Records from a dataset
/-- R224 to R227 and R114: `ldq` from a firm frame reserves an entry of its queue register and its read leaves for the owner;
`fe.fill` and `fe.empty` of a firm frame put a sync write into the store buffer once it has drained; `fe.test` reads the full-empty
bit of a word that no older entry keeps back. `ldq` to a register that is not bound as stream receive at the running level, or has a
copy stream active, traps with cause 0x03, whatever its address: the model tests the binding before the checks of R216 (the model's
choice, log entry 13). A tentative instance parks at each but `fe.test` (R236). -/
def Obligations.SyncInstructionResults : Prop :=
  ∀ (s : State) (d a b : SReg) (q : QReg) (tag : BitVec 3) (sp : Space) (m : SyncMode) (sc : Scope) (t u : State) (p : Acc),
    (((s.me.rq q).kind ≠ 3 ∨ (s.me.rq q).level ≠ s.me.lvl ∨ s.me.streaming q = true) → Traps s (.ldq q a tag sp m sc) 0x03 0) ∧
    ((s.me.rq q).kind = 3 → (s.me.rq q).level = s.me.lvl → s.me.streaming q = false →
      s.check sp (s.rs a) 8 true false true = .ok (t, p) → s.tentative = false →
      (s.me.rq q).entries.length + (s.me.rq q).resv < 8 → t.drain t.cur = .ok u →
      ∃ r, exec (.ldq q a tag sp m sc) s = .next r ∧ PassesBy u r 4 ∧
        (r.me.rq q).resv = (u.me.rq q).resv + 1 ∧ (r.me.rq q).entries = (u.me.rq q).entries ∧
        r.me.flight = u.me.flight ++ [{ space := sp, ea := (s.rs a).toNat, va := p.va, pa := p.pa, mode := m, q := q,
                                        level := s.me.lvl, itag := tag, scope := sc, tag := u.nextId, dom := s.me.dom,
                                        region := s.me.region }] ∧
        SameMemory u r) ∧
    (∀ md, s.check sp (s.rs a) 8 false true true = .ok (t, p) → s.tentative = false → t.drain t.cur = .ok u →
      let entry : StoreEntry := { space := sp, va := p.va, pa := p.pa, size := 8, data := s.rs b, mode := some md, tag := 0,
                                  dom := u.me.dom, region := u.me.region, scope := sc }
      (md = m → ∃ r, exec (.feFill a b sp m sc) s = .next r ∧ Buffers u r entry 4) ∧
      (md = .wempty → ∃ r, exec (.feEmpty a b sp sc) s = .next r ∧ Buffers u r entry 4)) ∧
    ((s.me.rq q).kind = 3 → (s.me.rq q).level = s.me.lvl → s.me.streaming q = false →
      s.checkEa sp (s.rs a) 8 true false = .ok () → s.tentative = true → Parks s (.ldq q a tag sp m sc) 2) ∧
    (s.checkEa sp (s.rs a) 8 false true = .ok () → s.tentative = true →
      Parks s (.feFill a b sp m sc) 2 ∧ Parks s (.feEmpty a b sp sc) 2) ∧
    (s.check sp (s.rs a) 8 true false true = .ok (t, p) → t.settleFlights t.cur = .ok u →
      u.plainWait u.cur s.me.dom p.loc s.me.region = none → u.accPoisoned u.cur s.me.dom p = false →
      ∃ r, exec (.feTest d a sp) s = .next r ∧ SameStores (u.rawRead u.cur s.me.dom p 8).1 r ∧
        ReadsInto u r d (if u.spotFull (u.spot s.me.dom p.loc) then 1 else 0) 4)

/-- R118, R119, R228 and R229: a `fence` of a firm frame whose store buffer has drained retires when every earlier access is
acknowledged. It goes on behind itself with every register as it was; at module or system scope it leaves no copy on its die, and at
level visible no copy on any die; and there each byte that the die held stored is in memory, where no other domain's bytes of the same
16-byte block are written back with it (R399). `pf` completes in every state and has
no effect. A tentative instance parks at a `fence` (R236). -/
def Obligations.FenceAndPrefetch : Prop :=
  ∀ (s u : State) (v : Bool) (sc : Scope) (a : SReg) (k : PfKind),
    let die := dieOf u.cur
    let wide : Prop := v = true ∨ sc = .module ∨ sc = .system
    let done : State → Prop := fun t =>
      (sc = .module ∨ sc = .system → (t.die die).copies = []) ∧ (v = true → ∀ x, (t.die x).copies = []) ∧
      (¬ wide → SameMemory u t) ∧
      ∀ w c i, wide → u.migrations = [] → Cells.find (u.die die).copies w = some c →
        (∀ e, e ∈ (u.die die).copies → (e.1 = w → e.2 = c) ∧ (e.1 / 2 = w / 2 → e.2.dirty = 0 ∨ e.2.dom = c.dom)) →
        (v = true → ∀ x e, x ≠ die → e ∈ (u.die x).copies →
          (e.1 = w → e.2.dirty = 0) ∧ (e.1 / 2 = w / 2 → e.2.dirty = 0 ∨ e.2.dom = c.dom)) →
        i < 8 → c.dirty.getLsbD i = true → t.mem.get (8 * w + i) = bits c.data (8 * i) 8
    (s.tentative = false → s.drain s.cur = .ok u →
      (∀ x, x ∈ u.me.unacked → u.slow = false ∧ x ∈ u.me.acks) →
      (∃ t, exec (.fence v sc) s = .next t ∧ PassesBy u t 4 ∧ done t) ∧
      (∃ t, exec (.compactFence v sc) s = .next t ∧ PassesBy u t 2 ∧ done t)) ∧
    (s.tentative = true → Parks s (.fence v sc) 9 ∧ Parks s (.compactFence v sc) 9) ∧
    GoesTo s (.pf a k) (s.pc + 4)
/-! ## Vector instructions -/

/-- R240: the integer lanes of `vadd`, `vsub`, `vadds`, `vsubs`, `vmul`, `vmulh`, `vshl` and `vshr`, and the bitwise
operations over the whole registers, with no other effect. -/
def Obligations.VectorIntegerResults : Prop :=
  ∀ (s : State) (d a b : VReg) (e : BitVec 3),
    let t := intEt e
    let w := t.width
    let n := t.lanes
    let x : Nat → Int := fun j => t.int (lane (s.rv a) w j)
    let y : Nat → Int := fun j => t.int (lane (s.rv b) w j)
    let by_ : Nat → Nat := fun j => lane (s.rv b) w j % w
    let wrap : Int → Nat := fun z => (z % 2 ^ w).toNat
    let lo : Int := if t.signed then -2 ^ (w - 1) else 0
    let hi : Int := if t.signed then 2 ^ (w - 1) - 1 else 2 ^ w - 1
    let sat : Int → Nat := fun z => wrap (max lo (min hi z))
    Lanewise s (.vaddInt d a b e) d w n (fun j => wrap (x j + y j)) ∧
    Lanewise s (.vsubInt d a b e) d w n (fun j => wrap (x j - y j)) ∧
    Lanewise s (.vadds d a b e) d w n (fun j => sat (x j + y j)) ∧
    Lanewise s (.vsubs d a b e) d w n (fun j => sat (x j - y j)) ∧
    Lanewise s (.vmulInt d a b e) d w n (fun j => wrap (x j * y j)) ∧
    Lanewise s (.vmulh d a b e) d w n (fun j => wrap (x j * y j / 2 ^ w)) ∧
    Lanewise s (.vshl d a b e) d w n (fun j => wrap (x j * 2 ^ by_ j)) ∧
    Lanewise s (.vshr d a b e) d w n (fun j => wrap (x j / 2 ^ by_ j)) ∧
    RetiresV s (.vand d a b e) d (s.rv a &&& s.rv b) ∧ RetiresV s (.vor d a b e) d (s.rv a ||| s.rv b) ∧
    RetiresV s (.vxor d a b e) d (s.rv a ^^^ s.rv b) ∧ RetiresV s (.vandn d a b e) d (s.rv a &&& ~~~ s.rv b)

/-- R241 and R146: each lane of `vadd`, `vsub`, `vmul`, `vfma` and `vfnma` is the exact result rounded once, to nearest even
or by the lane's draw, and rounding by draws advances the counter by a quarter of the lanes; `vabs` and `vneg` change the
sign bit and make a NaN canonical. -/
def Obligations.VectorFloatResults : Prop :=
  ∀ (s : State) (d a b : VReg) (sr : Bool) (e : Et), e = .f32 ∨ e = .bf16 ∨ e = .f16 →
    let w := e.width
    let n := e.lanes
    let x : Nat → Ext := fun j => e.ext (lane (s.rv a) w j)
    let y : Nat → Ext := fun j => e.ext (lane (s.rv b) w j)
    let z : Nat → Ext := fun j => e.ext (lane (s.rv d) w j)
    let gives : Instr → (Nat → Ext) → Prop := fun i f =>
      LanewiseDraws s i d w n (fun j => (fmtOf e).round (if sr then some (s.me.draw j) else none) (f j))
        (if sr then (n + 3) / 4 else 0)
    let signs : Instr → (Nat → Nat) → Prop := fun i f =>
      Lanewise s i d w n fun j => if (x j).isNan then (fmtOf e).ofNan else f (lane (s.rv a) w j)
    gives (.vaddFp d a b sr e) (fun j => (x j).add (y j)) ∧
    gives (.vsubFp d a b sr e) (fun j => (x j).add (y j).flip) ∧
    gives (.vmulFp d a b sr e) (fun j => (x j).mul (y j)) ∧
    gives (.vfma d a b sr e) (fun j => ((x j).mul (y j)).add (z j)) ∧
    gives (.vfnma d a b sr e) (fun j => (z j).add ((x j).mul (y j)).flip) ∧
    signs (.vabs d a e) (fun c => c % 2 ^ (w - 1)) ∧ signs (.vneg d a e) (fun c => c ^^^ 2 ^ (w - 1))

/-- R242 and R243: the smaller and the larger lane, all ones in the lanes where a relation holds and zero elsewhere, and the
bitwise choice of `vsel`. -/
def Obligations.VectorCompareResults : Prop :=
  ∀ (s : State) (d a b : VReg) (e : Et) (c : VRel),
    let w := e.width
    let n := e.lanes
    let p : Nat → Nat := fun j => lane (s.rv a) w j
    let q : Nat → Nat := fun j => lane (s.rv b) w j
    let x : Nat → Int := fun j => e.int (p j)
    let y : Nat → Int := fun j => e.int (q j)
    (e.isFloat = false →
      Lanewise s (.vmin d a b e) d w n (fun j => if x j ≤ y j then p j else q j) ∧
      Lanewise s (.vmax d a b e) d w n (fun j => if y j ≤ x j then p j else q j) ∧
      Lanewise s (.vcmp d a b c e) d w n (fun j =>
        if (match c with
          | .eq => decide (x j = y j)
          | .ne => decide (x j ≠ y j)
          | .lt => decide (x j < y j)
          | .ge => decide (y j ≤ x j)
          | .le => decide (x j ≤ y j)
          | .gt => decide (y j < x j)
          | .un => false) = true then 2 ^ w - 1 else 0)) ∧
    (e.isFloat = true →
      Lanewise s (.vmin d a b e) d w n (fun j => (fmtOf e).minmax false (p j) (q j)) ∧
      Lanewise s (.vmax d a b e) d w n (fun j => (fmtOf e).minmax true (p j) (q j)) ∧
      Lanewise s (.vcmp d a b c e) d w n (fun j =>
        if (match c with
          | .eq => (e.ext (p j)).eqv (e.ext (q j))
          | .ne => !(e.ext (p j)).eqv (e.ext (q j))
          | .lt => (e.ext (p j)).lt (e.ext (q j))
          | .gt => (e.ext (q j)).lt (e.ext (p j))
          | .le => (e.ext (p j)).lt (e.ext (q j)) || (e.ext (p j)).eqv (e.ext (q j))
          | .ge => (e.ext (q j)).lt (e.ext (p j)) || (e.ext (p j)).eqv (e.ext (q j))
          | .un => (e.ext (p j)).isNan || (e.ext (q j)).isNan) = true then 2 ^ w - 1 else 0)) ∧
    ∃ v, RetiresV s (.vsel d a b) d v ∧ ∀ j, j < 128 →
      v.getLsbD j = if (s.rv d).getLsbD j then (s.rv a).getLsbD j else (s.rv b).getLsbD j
...
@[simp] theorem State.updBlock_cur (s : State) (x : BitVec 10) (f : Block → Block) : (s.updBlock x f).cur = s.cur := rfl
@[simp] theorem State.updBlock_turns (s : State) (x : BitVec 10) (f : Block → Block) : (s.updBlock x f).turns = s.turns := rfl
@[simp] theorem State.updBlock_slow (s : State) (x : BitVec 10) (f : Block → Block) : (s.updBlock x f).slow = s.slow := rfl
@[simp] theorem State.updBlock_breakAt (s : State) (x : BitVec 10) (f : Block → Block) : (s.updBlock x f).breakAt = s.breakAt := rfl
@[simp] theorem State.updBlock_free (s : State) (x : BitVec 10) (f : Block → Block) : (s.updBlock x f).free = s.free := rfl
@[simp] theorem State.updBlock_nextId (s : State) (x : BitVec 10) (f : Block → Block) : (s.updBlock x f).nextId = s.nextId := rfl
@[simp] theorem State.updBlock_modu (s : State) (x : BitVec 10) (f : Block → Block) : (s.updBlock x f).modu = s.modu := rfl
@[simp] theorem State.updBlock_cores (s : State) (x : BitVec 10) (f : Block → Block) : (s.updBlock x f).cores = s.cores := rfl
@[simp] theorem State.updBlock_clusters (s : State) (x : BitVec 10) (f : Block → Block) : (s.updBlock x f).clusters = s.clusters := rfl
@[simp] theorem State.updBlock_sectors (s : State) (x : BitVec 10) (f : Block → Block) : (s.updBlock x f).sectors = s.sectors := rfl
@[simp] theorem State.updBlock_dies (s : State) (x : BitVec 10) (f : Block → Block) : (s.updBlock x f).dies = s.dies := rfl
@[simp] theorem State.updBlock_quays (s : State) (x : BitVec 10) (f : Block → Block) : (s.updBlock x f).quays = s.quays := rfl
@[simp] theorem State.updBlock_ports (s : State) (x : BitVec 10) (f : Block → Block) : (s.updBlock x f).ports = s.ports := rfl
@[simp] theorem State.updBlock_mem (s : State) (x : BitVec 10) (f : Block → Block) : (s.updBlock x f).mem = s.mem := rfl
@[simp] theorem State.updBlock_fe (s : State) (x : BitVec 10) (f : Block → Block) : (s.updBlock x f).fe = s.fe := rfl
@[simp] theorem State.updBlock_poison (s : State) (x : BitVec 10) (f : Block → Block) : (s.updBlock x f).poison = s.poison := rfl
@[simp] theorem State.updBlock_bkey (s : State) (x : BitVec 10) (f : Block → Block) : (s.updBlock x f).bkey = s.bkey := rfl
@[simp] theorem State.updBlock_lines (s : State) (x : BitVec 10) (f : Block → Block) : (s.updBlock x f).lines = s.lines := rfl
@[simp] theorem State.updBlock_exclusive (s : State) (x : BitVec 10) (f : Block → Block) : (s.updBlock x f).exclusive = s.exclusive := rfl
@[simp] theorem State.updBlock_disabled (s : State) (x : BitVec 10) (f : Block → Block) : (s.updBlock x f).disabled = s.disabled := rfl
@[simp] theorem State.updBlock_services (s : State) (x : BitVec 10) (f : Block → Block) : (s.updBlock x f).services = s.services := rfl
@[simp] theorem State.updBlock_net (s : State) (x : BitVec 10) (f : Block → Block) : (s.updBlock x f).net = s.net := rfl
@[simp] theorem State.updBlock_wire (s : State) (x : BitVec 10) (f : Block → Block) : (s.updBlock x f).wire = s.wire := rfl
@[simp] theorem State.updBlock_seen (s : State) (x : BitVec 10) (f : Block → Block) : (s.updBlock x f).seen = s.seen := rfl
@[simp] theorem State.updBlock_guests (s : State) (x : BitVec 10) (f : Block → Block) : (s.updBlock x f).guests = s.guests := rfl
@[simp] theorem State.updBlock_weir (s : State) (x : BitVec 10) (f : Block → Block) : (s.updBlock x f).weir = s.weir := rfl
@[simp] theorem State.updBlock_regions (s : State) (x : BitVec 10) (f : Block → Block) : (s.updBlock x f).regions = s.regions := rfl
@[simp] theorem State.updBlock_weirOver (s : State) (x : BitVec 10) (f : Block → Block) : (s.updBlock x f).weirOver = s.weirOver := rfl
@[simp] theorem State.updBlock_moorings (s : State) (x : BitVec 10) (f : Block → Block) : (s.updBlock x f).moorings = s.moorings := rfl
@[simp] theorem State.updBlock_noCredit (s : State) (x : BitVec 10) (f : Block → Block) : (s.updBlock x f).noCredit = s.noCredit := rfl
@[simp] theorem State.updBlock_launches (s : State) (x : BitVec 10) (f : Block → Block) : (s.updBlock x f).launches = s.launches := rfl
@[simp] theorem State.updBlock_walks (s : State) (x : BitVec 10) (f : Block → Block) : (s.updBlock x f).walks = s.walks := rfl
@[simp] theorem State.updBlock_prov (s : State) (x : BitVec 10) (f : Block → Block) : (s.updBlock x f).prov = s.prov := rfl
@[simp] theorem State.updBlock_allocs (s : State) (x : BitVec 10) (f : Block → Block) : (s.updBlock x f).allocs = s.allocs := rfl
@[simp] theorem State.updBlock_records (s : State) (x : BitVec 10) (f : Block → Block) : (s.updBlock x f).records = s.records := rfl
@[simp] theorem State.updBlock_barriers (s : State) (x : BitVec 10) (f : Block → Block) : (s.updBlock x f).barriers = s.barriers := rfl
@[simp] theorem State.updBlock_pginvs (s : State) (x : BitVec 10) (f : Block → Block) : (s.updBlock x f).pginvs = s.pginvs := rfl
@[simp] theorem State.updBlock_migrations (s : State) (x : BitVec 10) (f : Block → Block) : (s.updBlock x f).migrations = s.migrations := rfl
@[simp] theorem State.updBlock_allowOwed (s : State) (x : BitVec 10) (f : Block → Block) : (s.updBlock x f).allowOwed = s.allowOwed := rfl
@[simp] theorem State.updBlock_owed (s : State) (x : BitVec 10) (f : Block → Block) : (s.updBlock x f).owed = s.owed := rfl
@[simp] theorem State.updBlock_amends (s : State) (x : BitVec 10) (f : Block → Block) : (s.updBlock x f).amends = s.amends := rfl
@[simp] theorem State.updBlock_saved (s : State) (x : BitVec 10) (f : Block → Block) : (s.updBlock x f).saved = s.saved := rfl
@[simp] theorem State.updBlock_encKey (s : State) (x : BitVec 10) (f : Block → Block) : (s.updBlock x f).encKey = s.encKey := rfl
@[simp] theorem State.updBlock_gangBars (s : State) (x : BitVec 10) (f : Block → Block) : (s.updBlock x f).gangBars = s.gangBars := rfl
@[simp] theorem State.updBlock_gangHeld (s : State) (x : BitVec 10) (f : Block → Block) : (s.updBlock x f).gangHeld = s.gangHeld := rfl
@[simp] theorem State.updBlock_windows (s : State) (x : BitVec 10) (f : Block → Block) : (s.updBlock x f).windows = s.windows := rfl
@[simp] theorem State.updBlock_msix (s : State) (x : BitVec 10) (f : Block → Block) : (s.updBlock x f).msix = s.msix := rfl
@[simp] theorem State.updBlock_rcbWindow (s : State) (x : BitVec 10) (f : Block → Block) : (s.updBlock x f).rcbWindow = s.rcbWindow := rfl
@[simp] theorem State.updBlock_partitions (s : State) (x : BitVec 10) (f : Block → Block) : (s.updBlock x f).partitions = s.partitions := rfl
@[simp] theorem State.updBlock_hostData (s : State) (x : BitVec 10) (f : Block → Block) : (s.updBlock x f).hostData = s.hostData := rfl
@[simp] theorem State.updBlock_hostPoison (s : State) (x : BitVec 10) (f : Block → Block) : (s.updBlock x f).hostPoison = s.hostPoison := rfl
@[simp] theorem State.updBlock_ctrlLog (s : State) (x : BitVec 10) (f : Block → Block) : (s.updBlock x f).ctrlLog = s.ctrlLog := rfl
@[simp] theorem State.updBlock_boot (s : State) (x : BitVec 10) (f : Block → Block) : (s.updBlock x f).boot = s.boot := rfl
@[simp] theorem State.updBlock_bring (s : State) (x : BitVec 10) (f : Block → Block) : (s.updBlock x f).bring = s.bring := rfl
--
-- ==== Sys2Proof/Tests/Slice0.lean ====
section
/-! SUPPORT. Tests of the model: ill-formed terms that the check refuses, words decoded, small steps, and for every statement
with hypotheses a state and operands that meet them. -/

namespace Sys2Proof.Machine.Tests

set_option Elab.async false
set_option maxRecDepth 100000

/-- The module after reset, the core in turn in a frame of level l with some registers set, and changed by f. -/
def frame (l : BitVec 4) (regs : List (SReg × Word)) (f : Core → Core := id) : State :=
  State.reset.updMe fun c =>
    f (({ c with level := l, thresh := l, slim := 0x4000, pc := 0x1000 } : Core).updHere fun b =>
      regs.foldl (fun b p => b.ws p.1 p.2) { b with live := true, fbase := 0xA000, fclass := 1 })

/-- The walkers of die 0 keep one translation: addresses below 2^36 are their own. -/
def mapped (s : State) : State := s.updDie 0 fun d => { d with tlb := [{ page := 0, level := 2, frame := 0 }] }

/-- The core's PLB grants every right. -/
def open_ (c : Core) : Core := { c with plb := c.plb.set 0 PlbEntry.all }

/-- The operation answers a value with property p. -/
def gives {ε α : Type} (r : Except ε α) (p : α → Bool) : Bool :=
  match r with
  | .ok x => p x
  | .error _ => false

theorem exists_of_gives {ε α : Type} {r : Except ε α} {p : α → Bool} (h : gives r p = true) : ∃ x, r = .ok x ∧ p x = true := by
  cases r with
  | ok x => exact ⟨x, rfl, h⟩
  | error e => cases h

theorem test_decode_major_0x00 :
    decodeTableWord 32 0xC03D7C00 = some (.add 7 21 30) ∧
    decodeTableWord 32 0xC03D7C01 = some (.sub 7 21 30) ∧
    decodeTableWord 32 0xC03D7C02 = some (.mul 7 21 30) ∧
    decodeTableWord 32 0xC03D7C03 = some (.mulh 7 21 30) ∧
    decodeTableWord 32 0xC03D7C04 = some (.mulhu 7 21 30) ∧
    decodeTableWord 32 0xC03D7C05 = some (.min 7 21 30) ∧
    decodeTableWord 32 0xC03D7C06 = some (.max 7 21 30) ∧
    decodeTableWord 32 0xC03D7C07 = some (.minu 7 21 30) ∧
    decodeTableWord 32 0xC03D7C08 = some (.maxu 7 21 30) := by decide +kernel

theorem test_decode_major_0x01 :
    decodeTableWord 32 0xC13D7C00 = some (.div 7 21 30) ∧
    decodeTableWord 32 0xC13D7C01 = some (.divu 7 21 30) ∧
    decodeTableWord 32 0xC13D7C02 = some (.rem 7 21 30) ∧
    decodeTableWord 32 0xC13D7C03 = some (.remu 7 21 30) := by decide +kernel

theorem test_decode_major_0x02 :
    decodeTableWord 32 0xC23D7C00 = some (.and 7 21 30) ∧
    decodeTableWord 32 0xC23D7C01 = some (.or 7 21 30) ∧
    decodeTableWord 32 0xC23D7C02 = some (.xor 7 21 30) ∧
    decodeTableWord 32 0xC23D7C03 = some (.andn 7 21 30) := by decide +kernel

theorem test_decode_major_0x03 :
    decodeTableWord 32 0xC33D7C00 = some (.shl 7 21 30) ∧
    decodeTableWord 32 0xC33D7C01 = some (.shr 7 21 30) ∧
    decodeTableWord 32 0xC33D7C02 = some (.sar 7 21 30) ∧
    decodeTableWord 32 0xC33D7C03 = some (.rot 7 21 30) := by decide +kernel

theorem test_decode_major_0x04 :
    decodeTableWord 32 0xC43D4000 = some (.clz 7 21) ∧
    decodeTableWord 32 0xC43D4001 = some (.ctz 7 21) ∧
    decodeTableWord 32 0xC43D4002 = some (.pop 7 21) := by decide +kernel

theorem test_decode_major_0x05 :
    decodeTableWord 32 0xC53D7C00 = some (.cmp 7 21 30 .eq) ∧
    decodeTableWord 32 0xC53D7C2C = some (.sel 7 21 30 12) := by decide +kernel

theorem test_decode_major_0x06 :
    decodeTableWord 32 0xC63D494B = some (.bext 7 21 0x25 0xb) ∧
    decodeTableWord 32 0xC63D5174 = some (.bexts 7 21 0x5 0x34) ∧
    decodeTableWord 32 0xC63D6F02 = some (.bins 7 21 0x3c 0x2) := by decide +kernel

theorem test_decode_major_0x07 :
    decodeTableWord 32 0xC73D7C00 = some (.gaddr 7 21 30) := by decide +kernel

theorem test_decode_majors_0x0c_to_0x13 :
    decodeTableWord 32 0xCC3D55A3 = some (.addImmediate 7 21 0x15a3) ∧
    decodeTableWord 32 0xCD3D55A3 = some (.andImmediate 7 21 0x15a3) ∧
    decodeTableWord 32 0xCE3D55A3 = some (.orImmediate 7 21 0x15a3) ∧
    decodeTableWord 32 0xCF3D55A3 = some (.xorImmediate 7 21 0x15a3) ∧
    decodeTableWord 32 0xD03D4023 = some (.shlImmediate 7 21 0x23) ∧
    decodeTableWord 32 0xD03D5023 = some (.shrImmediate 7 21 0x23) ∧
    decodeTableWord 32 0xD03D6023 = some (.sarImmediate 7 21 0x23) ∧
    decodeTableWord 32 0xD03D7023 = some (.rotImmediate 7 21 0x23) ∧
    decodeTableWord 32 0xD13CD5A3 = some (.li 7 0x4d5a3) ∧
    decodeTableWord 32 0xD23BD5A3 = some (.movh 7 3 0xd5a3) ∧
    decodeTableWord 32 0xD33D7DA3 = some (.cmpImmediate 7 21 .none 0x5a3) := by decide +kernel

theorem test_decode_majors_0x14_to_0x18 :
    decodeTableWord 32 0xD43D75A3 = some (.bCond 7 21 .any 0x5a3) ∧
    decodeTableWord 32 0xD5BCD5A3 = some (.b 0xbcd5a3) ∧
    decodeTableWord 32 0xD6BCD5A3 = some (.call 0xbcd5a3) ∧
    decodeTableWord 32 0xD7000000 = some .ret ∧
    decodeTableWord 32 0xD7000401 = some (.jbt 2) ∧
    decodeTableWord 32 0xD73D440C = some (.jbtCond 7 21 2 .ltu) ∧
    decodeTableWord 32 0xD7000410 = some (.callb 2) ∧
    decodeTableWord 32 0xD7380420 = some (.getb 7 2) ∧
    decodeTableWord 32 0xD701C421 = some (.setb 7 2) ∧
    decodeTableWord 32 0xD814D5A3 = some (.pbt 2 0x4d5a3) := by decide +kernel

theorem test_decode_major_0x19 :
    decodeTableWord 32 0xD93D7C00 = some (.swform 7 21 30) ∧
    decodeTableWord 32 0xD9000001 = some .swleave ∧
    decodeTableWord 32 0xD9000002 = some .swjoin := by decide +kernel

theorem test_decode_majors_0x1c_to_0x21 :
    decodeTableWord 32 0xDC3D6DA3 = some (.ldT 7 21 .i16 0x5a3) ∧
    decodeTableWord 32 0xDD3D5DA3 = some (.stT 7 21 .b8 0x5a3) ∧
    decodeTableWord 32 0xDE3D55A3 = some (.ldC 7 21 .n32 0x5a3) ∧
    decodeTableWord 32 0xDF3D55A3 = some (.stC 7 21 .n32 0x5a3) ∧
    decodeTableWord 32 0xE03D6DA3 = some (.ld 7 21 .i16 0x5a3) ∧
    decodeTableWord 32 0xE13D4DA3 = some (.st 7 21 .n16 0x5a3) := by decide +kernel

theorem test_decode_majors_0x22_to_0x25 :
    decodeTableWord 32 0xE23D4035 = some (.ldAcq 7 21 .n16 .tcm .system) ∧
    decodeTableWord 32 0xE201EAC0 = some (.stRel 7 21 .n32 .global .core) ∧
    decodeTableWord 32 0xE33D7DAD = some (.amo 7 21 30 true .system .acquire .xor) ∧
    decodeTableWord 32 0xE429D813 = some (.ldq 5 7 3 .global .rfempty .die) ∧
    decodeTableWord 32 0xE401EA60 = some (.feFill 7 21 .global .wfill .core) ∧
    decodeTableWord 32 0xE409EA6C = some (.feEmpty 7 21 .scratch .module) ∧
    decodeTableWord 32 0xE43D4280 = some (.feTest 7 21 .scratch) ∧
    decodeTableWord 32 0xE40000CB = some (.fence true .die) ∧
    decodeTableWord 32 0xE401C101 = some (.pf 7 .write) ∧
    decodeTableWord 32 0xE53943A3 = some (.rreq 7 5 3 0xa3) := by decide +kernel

_Problem requirements_. All lines in the data above from the one with "s.clusters := rfl" through the one with "s.disabled := rfl" must be repeated exactly, and no others.

_Answer box_.
@[simp] theorem State.updBlock_clusters (s : State) (x : BitVec 10) (f : Block → Block) : (s.updBlock x f).clusters = s.clusters := rfl
@[simp] theorem State.updBlock_sectors (s : State) (x : BitVec 10) (f : Block → Block) : (s.updBlock x f).sectors = s.sectors := rfl
@[simp] theorem State.updBlock_dies (s : State) (x : BitVec 10) (f : Block → Block) : (s.updBlock x f).dies = s.dies := rfl
@[simp] theorem State.updBlock_quays (s : State) (x : BitVec 10) (f : Block → Block) : (s.updBlock x f).quays = s.quays := rfl
@[simp] theorem State.updBlock_ports (s : State) (x : BitVec 10) (f : Block → Block) : (s.updBlock x f).ports = s.ports := rfl
@[simp] theorem State.updBlock_mem (s : State) (x : BitVec 10) (f : Block → Block) : (s.updBlock x f).mem = s.mem := rfl
@[simp] theorem State.updBlock_fe (s : State) (x : BitVec 10) (f : Block → Block) : (s.updBlock x f).fe = s.fe := rfl
@[simp] theorem State.updBlock_poison (s : State) (x : BitVec 10) (f : Block → Block) : (s.updBlock x f).poison = s.poison := rfl
@[simp] theorem State.updBlock_bkey (s : State) (x : BitVec 10) (f : Block → Block) : (s.updBlock x f).bkey = s.bkey := rfl
@[simp] theorem State.updBlock_lines (s : State) (x : BitVec 10) (f : Block → Block) : (s.updBlock x f).lines = s.lines := rfl
@[simp] theorem State.updBlock_exclusive (s : State) (x : BitVec 10) (f : Block → Block) : (s.updBlock x f).exclusive = s.exclusive := rfl
@[simp] theorem State.updBlock_disabled (s : State) (x : BitVec 10) (f : Block → Block) : (s.updBlock x f).disabled = s.disabled := rfl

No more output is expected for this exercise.